Economic indicators provide insight into the overall health and performance of an economy. They play a crucial role in enabling policymakers, advisors, investors, and businesses to assess current economic conditions. They facilitate informed decisions regarding business strategies and financial markets. In the week ending on January 11, the SPDR S&P 500 ETF Trust (SPY) rose 1.94% while the Invesco S&P 500® Equal Weight ETF (RSP) was up 0.73%.
Inflation has been a popular topic of conversation over the past few years since it plays a crucial role in the Fed’s interest rate policy. In 2022 inflation climbed to historic levels and then slowly eased for much of 2023. With inflation still above the Fed’s 2% target level, the conversation will most likely continue in 2024. This article highlights two important inflation indicators from the past week – the consumer price index and the producer price index – and explores their potential implications.
Consumer Price Index
Consumer prices rose more than expected to end 2023, showing that the inflation conversation is far from over. The Consumer Price Index (CPI) rose 3.4% in December, up from 3.1% in November and more than the expected 3.2% growth. This is the first-time consumer price growth has picked up since September. Compared to the previous month, consumer prices rose 0.3%, higher than the expected 0.2% increase. The primary driver for the monthly increase was a rise in shelter costs.
Core inflation, which excludes food and energy prices, declined further in December, reaching its lowest level since May 2021. Core CPI fell from 4.0% in November to 3.9% in December on an annual basis. That’s higher than the expected 3.8% growth. Additionally, core prices increased 0.3% from the previous month as expected.

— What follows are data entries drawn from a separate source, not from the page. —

-- ==== Sys2Proof/Machine/Core.lean ====
section
/-! DEFINITION. The machine as the host's interface takes it. -/

def Sys2Proof.core : Host.Core :=
  { State := Sys2Proof.Machine.State
    Fault := Sys2Proof.Machine.Fault
    Refusal := Sys2Proof.Machine.Refusal
    step := Sys2Proof.Machine.step
    reset := Sys2Proof.Machine.State.reset }
end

The Fed will have its first meeting of 2024 later this month. And rates are largely expected to remain where they are at. However, the more closely watched conversation will be when the Fed feels it can begin cutting rates. The latest CPI report gives cause for the Fed to hold rates steady over their next few meetings. With that said, the CME Fed Watch Tool currently shows a 77% probability that the first rate cut will occur at their March meeting. Inflation is still above the Fed’s 2% target rate and there will be a few more inflation reports due before the March meeting. So it’s safe to say that nothing is certain at this point.
Producer Price Index
Wholesale prices unexpectedly declined last month, marking the third straight month prices have fallen. Last month, the Producer Price Index (PPI) decreased 0.1% from November, lower than the expected 0.1% increase in wholesale prices. On an annual basis, the PPI rose 1.0%, a slight pickup from November’s 0.8% annual increase and below the expected 1.3% increase.

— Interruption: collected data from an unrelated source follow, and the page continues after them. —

/-- The two bytes below SP being RAM: what any push has pushed, any pop pops (R63, R174 to R179); after any call, RST
or taken CALL cc, any return goes back behind it (R362 to R368); the RETN of a non-maskable interrupt's handler goes
back to the interrupted instruction with IFF1 as IFF2 was, and the RETI of a maskable interrupt's handler goes back to it
too (R424 to R428, R430). -/
def Obligations.StackRoundTrips : Prop :=
  ∀ s : State, s.kindAt (s.sp - 1) = .ram → s.kindAt (s.sp - 2) = .ram →
    (∀ q q' : PairQQ,
      ∀ x ∈ [(Instr.pushPair q, s.pairQQ q), (.pushIX, s.ix), (.pushIY, s.iy)],
      ∀ y ∈ [(Instr.popPair q', WordReg.qq q'), (.popIX, .ix), (.popIY, .iy)],
        ∃ t u, exec x.1 s = .next t ∧ exec y.1 t = .next u ∧ y.2.value u = x.2 ∧ u.sp = s.sp) ∧
    (∀ (cc cc' : Cond) (nn : Word) (p : Byte),
      ∀ x ∈ [(Instr.callImm nn, s.pc + 3), (.rst p, s.pc + 1)] ++
        (if conditionMet cc s = true then [(Instr.callCond cc nn, s.pc + 3)] else []),
      ∀ y ∈ [Instr.ret, .reti, .retn] ++ (if conditionMet cc' s = true then [Instr.retCond cc'] else []),
        ∃ t u, exec x.1 s = .next t ∧ exec y t = .next u ∧ u.pc = x.2 ∧ u.sp = s.sp) ∧
    (s.takesNmi → ∃ t u, step s = .next t ∧ exec .retn t = .next u ∧ u.pc = s.pc ∧ u.sp = s.sp ∧
      u.iff1 = s.iff2 ∧ u.iff2 = s.iff2) ∧
    (s.takesInt → s.im ≠ .im0 ∨ isRstByte s.nextInputs.busByte = true →
      ∃ t u, step s = .next t ∧ exec .reti t = .next u ∧ u.pc = s.pc ∧ u.sp = s.sp ∧
        u.iff1 = false ∧ u.iff2 = false)

/-! ## Exchange, block transfer, block search (42_exchange_block.md) -/

/-- The exchanges of registers (R190 to R192): all bits of F and F' move with A and A'; and their encodings. -/
def Obligations.ExchangeRegisters : Prop :=
  encode .exDEHL = [0xEB] ∧ encode .exAFAF = [0x08] ∧ encode .exx = [0xD9] ∧
  ∀ s : State,
    (∃ t, exec .exDEHL s = .next t ∧ t.pc = s.pc + 1 ∧ t.de = s.hl ∧ t.hl = s.de ∧
      changesOnly [.reg .d, .reg .e, .reg .h, .reg .l, .pc] s t) ∧
    (∃ t, exec .exAFAF s = .next t ∧ t.pc = s.pc + 1 ∧ t.a = s.a' ∧ t.f = s.f' ∧ t.a' = s.a ∧ t.f' = s.f ∧
      changesOnly [.reg .a, .f, .altA, .altF, .pc] s t) ∧
    (∃ t, exec .exx s = .next t ∧ t.pc = s.pc + 1 ∧
      t.b = s.b' ∧ t.c = s.c' ∧ t.d = s.d' ∧ t.e = s.e' ∧ t.h = s.h' ∧ t.l = s.l' ∧
      t.b' = s.b ∧ t.c' = s.c ∧ t.d' = s.d ∧ t.e' = s.e ∧ t.h' = s.h ∧ t.l' = s.l ∧
      changesOnly [.reg .b, .reg .c, .reg .d, .reg .e, .reg .h, .reg .l, .altB, .altC, .altD, .altE, .altH, .altL,
        .pc] s t)

/-- The exchanges with the top of the stack (R193 to R195): the register gets the word at SP, SP and SP + 1 get the
register's old bytes, SP stays; the accesses are read low, read high, write high, write low (R67). -/
def Obligations.ExchangeTopOfStack : Prop :=
  ∀ s : State,
    ∀ x ∈ [(Instr.exAtSPHL, WordReg.dd .hl), (.exAtSPIX, .ix), (.exAtSPIY, .iy)],
      ∃ t, exec x.1 s = .next t ∧ x.2.value t = wordReadAt s.sp s ∧
        landed s.sp (loByte (x.2.value s)) s t ∧ landed (s.sp + 1) (hiByte (x.2.value s)) s t ∧
        t.trace = s.trace ++ wordReadEvents s.sp s ++ writeEvents (s.sp + 1) (hiByte (x.2.value s)) s ++
          writeEvents s.sp (loByte (x.2.value s)) s ∧
        changesOnly (.pc :: .trace :: .draws :: .byte s.sp :: .byte (s.sp + 1) :: x.2.pieces) s t

/-- LDI, LDD and one iteration of LDIR, LDDR (R196 to R199, R204): one byte moves, DE and HL step, BC falls by one,
P/V says whether BC is not 0, H = N = 0, and the repeating forms stay at their own address while BC is not 0. -/
def Obligations.BlockTransfer : Prop :=
  ∀ s : State,
    ∀ x ∈ [(Instr.ldi, (1 : Word), false), (.ldir, 1, true), (.ldd, -1, false), (.lddr, -1, true)],
      ∃ t, exec x.1 s = .next t ∧ landed s.de (s.read8 s.hl).1 s t ∧
        t.de = s.de + x.2.1 ∧ t.hl = s.hl + x.2.1 ∧ t.bc = s.bc - 1 ∧
        (t.flags.pv = true ↔ t.bc ≠ 0) ∧ t.flags.h = false ∧ t.flags.n = false ∧
        t.flags.s = s.flags.s ∧ t.flags.z = s.flags.z ∧ t.flags.c = s.flags.c ∧
        t.pc = (if x.2.2 = true ∧ t.bc ≠ 0 then s.pc else s.pc + 2) ∧
        t.trace = s.trace ++ readEvents s.hl s ++ writeEvents s.de (s.read8 s.hl).1 s ∧
        changesOnly [.byte s.de, .reg .b, .reg .c, .reg .d, .reg .e, .reg .h, .reg .l, .f, .pc, .trace, .draws] s t

/-- CPI, CPD and one iteration of CPIR, CPDR (R200 to R204): A is compared with the byte at HL, A and C do not change,
HL steps, BC falls by one, P/V says whether BC is not 0; the repeating forms stay while BC is not 0 and no match was
found. -/
def Obligations.BlockSearch : Prop :=
  ∀ s : State,
    ∀ x ∈ [(Instr.cpi, (1 : Word), false), (.cpir, 1, true), (.cpd, -1, false), (.cpdr, -1, true)],
      ∃ t, exec x.1 s = .next t ∧ t.hl = s.hl + x.2.1 ∧ t.bc = s.bc - 1 ∧
        (t.flags.z = true ↔ s.a = (s.read8 s.hl).1) ∧
        t.flags.s = (s.a - (s.read8 s.hl).1).msb ∧
        (t.flags.h = true ↔ s.a.toNat % 16 < (s.read8 s.hl).1.toNat % 16) ∧
        (t.flags.pv = true ↔ t.bc ≠ 0) ∧ t.flags.n = true ∧ t.flags.c = s.flags.c ∧
        t.pc = (if x.2.2 = true ∧ t.bc ≠ 0 ∧ s.a ≠ (s.read8 s.hl).1 then s.pc else s.pc + 2) ∧
        t.trace = s.trace ++ readEvents s.hl s ∧
        changesOnly [.reg .b, .reg .c, .reg .h, .reg .l, .f, .pc, .trace, .draws] s t

/-- LDIR's meaning applied BC times, with no fetch between (R197, R204): BC iterations copy the block of BC bytes from
HL to DE, byte by byte the same,
where the source is readable, the destination is RAM, and no byte is read after the copy has overwritten it; no other
byte changes and execution is past the LDIR. -/
def Obligations.LdirCopiesBlock : Prop :=
  ∀ s : State, s.bc ≠ 0 →
    (∀ k < s.bc.toNat, s.readable (s.hl + BitVec.ofNat 16 k) ∧ s.kindAt (s.de + BitVec.ofNat 16 k) = .ram) →
    (∀ j k, j < k → k < s.bc.toNat → s.de + BitVec.ofNat 16 j ≠ s.hl + BitVec.ofNat 16 k) →
    ∃ t, repeatExec .ldir s.bc.toNat s = some t ∧ t.bc = 0 ∧ t.hl = s.hl + s.bc ∧ t.de = s.de + s.bc ∧
      t.pc = s.pc + 2 ∧ t.trace = s.trace ∧
      (∀ k < s.bc.toNat, t.byteAt (s.de + BitVec.ofNat 16 k) = s.byteAt (s.hl + BitVec.ofNat 16 k)) ∧
      (∀ a : Word, (∀ k < s.bc.toNat, a ≠ s.de + BitVec.ofNat 16 k) → t.byteAt a = s.byteAt a)

/-! ## 8-bit arithmetic and logic (43_alu8.md) -/

/-- ADD and ADC in every operand form (R221 to R226, R238): the sum, with the old carry for ADC, and its six flags. -/
def Obligations.AddToA : Prop :=
  ∀ (x : Source) (s : State),
    ∀ p ∈ [(AluOp.add, false), (.adc, s.flags.c)],
      ∃ t, exec (p.1.instr x) s = .next t ∧ addOutcome s.a (x.value s) p.2 t.a t.flags ∧
        addCarry s.a (x.value s) p.2 t.flags ∧ t.trace = s.trace ++ x.events s ∧
        changesOnly (.reg .a :: .f :: .pc :: .draws :: x.touches) s t

/-- SUB, SBC and CP in every operand form (R227, R228, R232, R238): the difference, with the old carry for SBC, and its
six flags; CP leaves A. -/
def Obligations.SubtractFromA : Prop :=
  ∀ (x : Source) (s : State),
    (∀ p ∈ [(AluOp.sub, false), (.sbc, s.flags.c)],
      ∃ t, exec (p.1.instr x) s = .next t ∧ subOutcome s.a (x.value s) p.2 t.a t.flags ∧
        subCarry s.a (x.value s) p.2 t.flags ∧ t.trace = s.trace ++ x.events s ∧
        changesOnly (.reg .a :: .f :: .pc :: .draws :: x.touches) s t) ∧
    (∃ t, exec (AluOp.cp.instr x) s = .next t ∧
      (∃ res, subOutcome s.a (x.value s) false res t.flags) ∧
      subCarry s.a (x.value s) false t.flags ∧ t.trace = s.trace ++ x.events s ∧
      changesOnly (.f :: .pc :: .draws :: x.touches) s t)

Additionally, the Core Producer Price Index (PPI), which excludes food and energy, also came in lower-than-expected showing a 1.8% annual increase, down from last month’s 2.0% rise in prices and falling below the projected 1.9% increase. On a monthly basis, core wholesale prices were unchanged for a third straight month, lower than the expected 0.2% monthly increase.
The producer price index is widely considered a leading indicator of consumer inflation, as shifts in producer-level prices often trickle down to consumers. With the latest PPI report showing inflation softening at the wholesale level, consumers can feel some relief that inflation at the consumer level may soon follow suit.
Economic Indicators and the Week Ahead
In the upcoming week, attention will shift to the housing market as we await the release of key housing data for December. Over the course of the week, we will receive the latest news on builder confidence in home sales, housing starts, and existing home sales.
These housing market indicators will have an impact on homebuilders and residential real-estate ETFs such as iShares U.S. Home Construction ETF (ITB), SPDR S&P Homebuilders ETF (XHB), and iShares Residential and Multisector Real Estate ETF (REZ).
The National Association of Home Builders housing market index will shed light on builders’ confidence levels regarding home sales, which rose for the first time in five months last month because of falling mortgage rates. Housing starts are expected to fall to a seasonally adjusted annual rate of 1.415 million while existing home sales are projected to remain at a seasonally adjusted annual rate of 3.82 million units.